Tepex reinforces child seat headrest
Weight saving of up to 30 percent
Excellent crash performance
Particle-foam composite injection molding reduces number of parts
Cologne – Tepex continuous-fiber-reinforced thermoplastic composite materials from LANXESS have huge potential for use in many areas, including the lightweight construction of structural safety components. A child seat headrest that has been developed as a technology demonstrator serves to illustrate the opportunities on offer here. The component is produced in a particle-foam composite injection molding (PCIM) process. “The insert made of Tepex can reduce the weight of the headrest by up to 30 percent in comparison with the commercially produced component variant – and with comparably good crash performance, too. It also simplifies the production process,” explains Dr. Klaus Vonberg, an expert in lightweight construction at the Tepex Automotive Group of the High Performance Materials (HPM) business unit at LANXESS. Tepex is developed and produced by LANXESS subsidiary Bond-Laminates GmbH, which is based in Brilon, Germany.
Publicly funded project
The demonstrator is the result of a transnational research project funded by the German Federal Ministry for Economic Affairs and Energy as part of the Central Innovation Programme for Small and Medium-Sized Enterprises (SMEs) (German acronym: ZIM). Participating in this program are the Department of Lightweight Structures and Polymer Technology (SLK) at Chemnitz University of Technology, Polycomb GmbH based in Auengrund in Thuringia and the child seat manufacturer Avionaut based in Szarlejka, Poland, which produces the child seat that serves as a reference.

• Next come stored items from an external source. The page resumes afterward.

-- ==== Sys2Proof/Tests/Slice0.lean ====
section
/-! SUPPORT. Tests, with expected results from spec/95_test_vectors.md or by hand from the rules, and, for each statement
with hypotheses, a witness that meets them. -/

namespace Sys2Proof.Machine.Tests

open Sys2Proof Sys2Proof.Machine

/-! ## Small states -/

/-- The state that an outcome goes on to. -/
def nextOf (o : Host.Outcome State Fault Refusal) : Option State :=
  match o with
  | .next t => some t
  | .fault _ => none
  | .refused _ => none

/-- The reset state with a configuration string. -/
def configured (w : ConfigWord) : State := { State.reset with cfgStr := w }

/-- A READY block with an input. -/
def ready (sch : Scheme) (bits : Bits) : State :=
  { State.reset with cfgState := .ready, scheme := sch, bitlen := bits.length, bitmem := Memory.run 0 bits }

/-- A block whose INIT has failed. -/
def failed : State := { State.reset with cfgState := .configError, fault := 0b00001 }

/-- An instance of MAXBITS = 48, READY. -/
def small : State := { ready .bpsk (List.replicate 48 false) with params := ⟨some 48⟩ }

/-- The host's next move is `m`. -/
def facing (m : HostMove) (s : State) : State := { s with inbox := [m] }

theorem exec_mod_small : exec .mod small = .next (respond .ok 0 (modulate small)) :=
  execMod_next rfl (by decide) (by intro m h; cases h; decide)

/-- READY states of unbounded MAXBITS. -/
theorem exec_mod_ready (sch : Scheme) {bits : Bits} (h : 48 ≤ bits.length) :
    exec .mod (ready sch bits) = .next (respond .ok 0 (modulate (ready sch bits))) :=
  execMod_next rfl h (by intro m h; cases h)

/-! ## WellFormed -/

/-- R83: a group of seven bits fits no MAP word; one check each. -/
theorem test_wellFormed_refuses_seven_bits :
    ¬(Instr.mapBpsk (List.replicate 7 true)).WellFormed ∧ ¬(Instr.mapQpsk (List.replicate 7 true)).WellFormed ∧
      ¬(Instr.mapQam16 (List.replicate 7 true)).WellFormed ∧ ¬(Instr.mapQam64 (List.replicate 7 true)).WellFormed := by
  decide

/-! ## Decode: words written out from R81 and R86 -/

/-- R81 format Z. -/
theorem test_decode_init : decode 0b0001000000000000#16 = .instr .init := by decide

/-- R81 format Z. -/
theorem test_decode_mod : decode 0b0010000000000000#16 = .instr .mod := by decide

/-- R94 `MAP.BPSK 1`. -/
theorem test_decode_mapBpsk : decode 0b0011000001000001#16 = .instr (.mapBpsk [true]) := by decide

/-- R89 worked example: the group of 0x3282 is "10". -/
theorem test_decode_mapQpsk : decode 0b0011001010000010#16 = .instr (.mapQpsk [true, false]) := by decide

/-- R94 `MAP.QAM16 1011`. -/
theorem test_decode_mapQam16 : decode 0b0011010100001011#16 = .instr (.mapQam16 [true, false, true, true]) := by decide

/-- R94 `MAP.QAM64 110101`. -/
theorem test_decode_mapQam64 :
    decode 0b0011011110110101#16 = .instr (.mapQam64 [true, true, false, true, false, true]) := by decide

/-- R94 `XLT 47`. -/
theorem test_decode_xlt : decode 0b0100000000101111#16 = .instr (.xlt 47) := by decide

/-- V1: the undecodable words, by the cases of R88. -/
theorem test_decode_undecodable :
    decode 0x0FFF#16 = .undecodable .reservedOpcode ∧ decode 0xF000#16 = .undecodable .reservedOpcode ∧
      decode 0x1800#16 = .undecodable .zFieldNotZero ∧ decode 0x2001#16 = .undecodable .zFieldNotZero ∧
      decode 0x3800#16 = .undecodable .mapBit11Set ∧ decode 0x33C0#16 = .undecodable .mapLengthSeven ∧
      decode 0x3284#16 = .undecodable .mapBitsAboveGroup ∧ decode 0x3060#16 = .undecodable .mapBitsAboveGroup ∧
      decode 0x4040#16 = .undecodable .xltFieldNotZero ∧ decode 0x4800#16 = .undecodable .xltFieldNotZero := by
  decide

/-- R80: the host's numbering; a number of more than 16 bits is no command word. -/
theorem test_decodeTableWord :
    decodeTableWord 16 0x402F = some (.xlt 47) ∧ decodeTableWord 16 0x31C0 = none ∧
      decodeTableWord 16 0x1402F = none := by decide

/-! ## Commands, one step each -/

/-- V4: "QAM-16" gives (OK, 0x02) and READY. -/
theorem test_init_qam16 :
    (nextOf (exec .init (configured 0x000036312D4D4151))).map (fun t => (t.outbox, t.cfgState, t.scheme, t.fault)) =
      some ([.response .ok 0x02], .ready, .qam16, 0) := by decide

/-- V4: "QAM-256" gives (E_CONFIG, 0x00), CONFIG_ERROR and F_CONFIG. -/
theorem test_init_qam256 :
    (nextOf (exec .init (configured 0x003635322D4D4151))).map (fun t => (t.outbox, t.cfgState, t.fault)) =
      some ([.response (.fault .config) 0], .configError, 0b00001) := by decide

/-- The bits of program P2 (QPSK, `BITLEN = 144`). -/
def bitsP2 : Bits :=
  List.replicate 48 false ++
    (List.replicate 12 [false, false, false, true, true, false, true, true]).flatten

theorem bitsP2_length : bitsP2.length = 144 := by decide +kernel

/-- P2: NFRAMES is 2; slot 4 of frame 1 is 140 and slot 6 is 141, the empty slot 5 consuming no point; slot 52 is 143. -/
theorem test_mod_qpsk :
    (nextOf (exec .mod (ready .qpsk bitsP2))).map
      (fun t => (t.nframes, t.slot 0 0, t.slot 1 4, t.slot 1 5, t.slot 1 6, t.slot 1 52, t.slot 2 0)) =
      some (2, some 0x100, some 0x140, some 0, some 0x141, some 0x143, none) := by decide +kernel

/-- V6, header ones at addresses 4, 5 and 43: the 101 words stand at slots 4, 6 and 48. -/
theorem test_mod_header :
    (nextOf (exec .mod (ready .qam64 (((List.replicate 48 false).set 4 true).set 5 true |>.set 43 true)))).map
      (fun t => (t.nframes, [3, 4, 5, 6, 7, 46, 47, 48, 49].map (t.slot 0 ·))) =
      some (1, [some 0x100, some 0x101, some 0, some 0x101, some 0x100, some 0x100, some 0, some 0x101, some 0x100]) := by
  decide +kernel

/-- R102: `len = 0` is E_GROUPLEN. -/
theorem test_mapBpsk_empty :
    (nextOf (exec (.mapBpsk []) State.reset)).map (fun t => (t.outbox, t.fault)) =
      some ([.response (.fault .groupLen) 0], 0b00010) := by decide

/-- V2: `MAP.BPSK 1` responds (OK, 0x01). -/
theorem test_mapBpsk_one :
    (nextOf (exec (.mapBpsk [true]) State.reset)).map (·.outbox) = some [.response .ok 0x01] := by decide

/-- V2: `MAP.QPSK 10` responds (OK, 0x42). -/
theorem test_mapQpsk :
    (nextOf (exec (.mapQpsk [true, false]) State.reset)).map (·.outbox) = some [.response .ok 0x42] := by decide

/-- V2: `MAP.QAM16 0111` responds (OK, 0x87). -/
theorem test_mapQam16 :
    (nextOf (exec (.mapQam16 [false, true, true, true]) State.reset)).map (·.outbox) = some [.response .ok 0x87] := by
  decide

/-- V2: `MAP.QAM64 100000` responds (OK, 0xE0). -/
theorem test_mapQam64 :
    (nextOf (exec (.mapQam64 [true, false, false, false, false, false]) State.reset)).map (·.outbox) =
      some [.response .ok 0xE0] := by decide

/-- V3: pos 24 responds (OK, 0x1B). -/
theorem test_xlt_24 : (nextOf (exec (.xlt 24) State.reset)).map (·.outbox) = some [.response .ok 0x1B] := by decide

/-- V3, V8: pos 48 in UNCONFIGURED is E_DOMAIN, and in CONFIG_ERROR it is E_CONFIG. -/
theorem test_xlt_48 :
    (nextOf (exec (.xlt 48) State.reset)).map (fun t => (t.outbox, t.fault)) =
      some ([.response (.fault .domain) 0], 0b00100) ∧
    (nextOf (exec (.xlt 48) failed)).map (·.outbox) = some [.response (.fault .config) 0] := by decide

/-- V8: an undecodable word in CONFIG_ERROR is E_REFUSED (P3, step 9: FAULT is 10001). -/
theorem test_step_undecodable :
    (nextOf (step (failed.withFetchWord 16 0))).map (fun t => (t.outbox, t.fault, t.inbox)) =
      some ([.response (.fault .refused) 0], 0b10001, []) := by decide

/-- P3, step 12: reset leaves CONFIG_ERROR and clears FAULT. -/
theorem test_step_reset :
    (nextOf (step (facing .reset failed))).map (fun t => (t.cfgState, t.fault, t.outValid)) =
      some (.unconfigured, 0, false) := by decide

/-- R30: a host write to FAULT has no effect; the read of FAULT gives its five bits as a number. -/
theorem test_host_registers :
    nextOf (step (facing (.writeRegister .fault 0) failed)) = some failed ∧
    (nextOf (step (facing (.readRegister .fault) failed))).map (·.outbox) = some [.register .fault 1] := by decide

/-! ## Witnesses -/

theorem witness_DecodeOfEncodeIsTheInstruction : (Instr.mapQam64 (List.replicate 6 true)).WellFormed := by decide

theorem witness_EncodeOfDecodeIsTheWord : ∃ i, decode 0x37BF#16 = .instr i := ⟨_, rfl⟩

theorem witness_DecodableWordSelectsOneRow :
    (∃ i, decode 0x403F#16 = .instr i) ∧ (⟨0x4000, 0xFFC0⟩ : OpcodeRow) ∈ opcodeRows ∧
      (⟨0x4000, 0xFFC0⟩ : OpcodeRow).selectedBy 0x403F = true := ⟨⟨_, rfl⟩, by decide, by decide⟩

theorem witness_WordsOfTheTextualCommands : ([] : Bits).length ≤ 6 ∧ (List.replicate 6 true).length ≤ 6 := by decide

theorem witness_UndecodableWordsAreRefused :
    (∃ why, decode 0x4040#16 = .undecodable why) ∧ (facing (.command 0x4040) failed).inbox = .command 0x4040 :: [] :=
  ⟨⟨_, rfl⟩, rfl⟩

theorem witness_StepRunsTheDecodedCommand :
    (∃ i, decode 0x1000#16 = .instr i) ∧ (facing (.command 0x1000) State.reset).inbox = .command 0x1000 :: [] :=
  ⟨⟨_, rfl⟩, rfl⟩

theorem witness_IdleBlockKeepsItsState : State.reset.inbox = [] := rfl

/-- At the bound: BITLEN = MAXBITS = 48. -/
theorem witness_EveryCommandEndsWithOneResponse :
    (facing (.command 0x2000) small).inbox = .command 0x2000 :: [] ∧
      ∀ m, (facing (.command 0x2000) small).params.maxBits = some m → (facing (.command 0x2000) small).bitlen ≤ m :=
  ⟨rfl, by intro m h; cases h; decide⟩

theorem witness_RunOfCommandsCompletesInAsManySteps :
    (facing (.command 0x2000) small).inbox = [0x2000#16].map HostMove.command ∧
      ∀ m, (facing (.command 0x2000) small).params.maxBits = some m → (facing (.command 0x2000) small).bitlen ≤ m :=
  ⟨rfl, by intro m h; cases h; decide⟩

/-- The three clauses: a READY or UNCONFIGURED block, a group of a wrong length, CONFIG_ERROR. -/
theorem witness_MapCommandsRespond :
    State.reset.cfgState ≠ .configError ∧ [true, false].length ≠ codeWordLength .bpsk ∧
      failed.cfgState = .configError := by decide

theorem witness_MapIsABijectionOntoTheReferences :
    (List.replicate 6 true).length = codeWordLength .qam64 ∧ ((0xFF : PointRef).toNat / 64 = Scheme.qam64.code.toNat) ∧
      (0xFF : PointRef).toNat % 64 < 2 ^ codeWordLength .qam64 := by decide

/-- S1: both ends of each range, and the first position outside. -/
theorem witness_TranslateIsTheSixRangeTable :
    [0, 4, 5, 17, 18, 23, 24, 29, 30, 42, 43, 47, 48].map translatePos =
      [some 0, some 4, some 6, some 18, some 20, some 25, some 27, some 32, some 34, some 46, some 48, some 52, none] := by
  decide

theorem witness_TranslateIncreasesOntoTheDataSubcarriers :
    translatePos 23 = some 25 ∧ translatePos 24 = some 27 ∧ 23 < 24 ∧ 52 ≤ 52 ∧ 47 ∈ [5, 19, 26, 33, 47] := by decide

/-- R127, both ends of each range. -/
theorem witness_PositionOfASlot :
    [0, 4, 6, 18, 20, 25, 27, 32, 34, 46, 48, 52].map positionOf =
      [some 0, some 4, some 5, some 17, some 18, some 23, some 24, some 29, some 30, some 42, some 43, some 47] := by
  decide

/-- The three clauses of XLT, at positions 47 and 48. -/
theorem witness_XltResponds :
    State.reset.cfgState ≠ .configError ∧ (47#6).toNat ≤ 47 ∧ 48 ≤ (48#6).toNat ∧ failed.cfgState = .configError := by
  decide

theorem witness_MkframePlacesThePoints :
    (List.replicate 48 (0x00 : PointRef)).length = 48 ∧ (List.replicate 48 (0x00 : PointRef))[47]? = some 0x00 ∧
      translatePos 47 = some 52 := by decide

theorem witness_NumberOfFrames :
    (List.replicate 96 false).length = 48 * codeWordLength .qpsk * 1 ∧ 48 ≤ (List.replicate 48 false).length := by decide

theorem witness_ModHeaderFrame :
    (∃ t, exec .mod small = .next t) ∧ small.cfgState = .ready ∧ 48 ≤ small.bitlen ∧ translatePos 47 = some 52 :=
  ⟨⟨_, exec_mod_small⟩, rfl, by decide, rfl⟩

theorem witness_ModPayloadFrames :
    (∃ t, exec .mod (ready .qpsk bitsP2) = .next t) ∧ (ready .qpsk bitsP2).cfgState = .ready ∧
      48 ≤ (ready .qpsk bitsP2).bitlen ∧ 0 < ((ready .qpsk bitsP2).bitlen - 48) / (48 * codeWordLength .qpsk) ∧
      translatePos 47 = some 52 := by
  have hl : (ready .qpsk bitsP2).bitlen = 144 := bitsP2_length
  refine ⟨⟨_, exec_mod_ready .qpsk (by rw [bitsP2_length]; decide)⟩, rfl, ?_, ?_, rfl⟩ <;> rw [hl] <;> decide

/-- An address of no frame of the output: slot 0 of frame 1. -/
theorem witness_ModWritesItsFramesOnly :
    (∃ t, exec .mod small = .next t ∧ t.nframes = 1) ∧ small.cfgState = .ready ∧ 48 ≤ small.bitlen ∧
      ∀ f k, f < 1 → k < 53 → 53 ≠ slotAddr f k :=
  ⟨⟨_, exec_mod_small, rfl⟩, rfl, by decide, fun f k hf hk => by unfold slotAddr frameSlots; omega⟩

/-- The four clauses of INIT. -/
theorem witness_InitResolvesTheScheme :
    ((configured 0x000034362D4D4151).cfgState = .unconfigured ∧ ((configured 0x000034362D4D4151).cfgStr, Scheme.qam64) ∈
      [(0x000000004B535042#64, Scheme.bpsk), (0x000000004B535051#64, Scheme.qpsk), (0x000036312D4D4151#64, Scheme.qam16),
        (0x000034362D4D4151#64, Scheme.qam64)]) ∧
    State.reset.cfgStr ∉ [0x000000004B535042#64, 0x000000004B535051#64, 0x000036312D4D4151#64, 0x000034362D4D4151#64] ∧
    small.cfgState = .ready ∧ failed.cfgState = .configError := by decide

Efficient production process
For the headrest, the project partners developed an alternative production process based on PCIM. To reinforce the headrest in individual places and reduce weight, they used a customized insert made of Tepex dynalite 104-FG290(4)/47%. This is a polypropylene-based composite material that is strengthened with two layers of continuous-glass-fiber rovings. The insert is formed in a single process operation using an injection molding tool with turning plate and back-injected with a short-glass-fiber-reinforced polypropylene compound to integrate the support structure for the headrest and backrest, for example. The prefabricated insert is then back-foamed in a second tool using particle foam based on expanded polypropylene (EPP).
From six to one
The reference headrest, by contrast, is currently produced in series using multiple individual components. The support structure consists of long-glass-fiber-reinforced polypropylene. It is assembled with a separately foamed EPP component using four polypropylene carrier pins. “Not only is the new, highly integrated production process more energy-efficient than the previous procedure, it also results directly in the finished component. This reduces the total number of parts from six to one, which also lowers production costs in terms of logistics and the machine expenditure required,” explains Norbert Schramm, scientific assistant at the Chemnitz University of Technology and head of the ZIM project there. The weight saving with the current version of the headrest component featuring glass fiber is roughly 26 percent, although there is still potential for more. According to Schramm: “If a reinforcement based on carbon fibers is used in the composite semi-finished product and in the injection molding material, the result is an assembly that is almost 30 percent lighter.”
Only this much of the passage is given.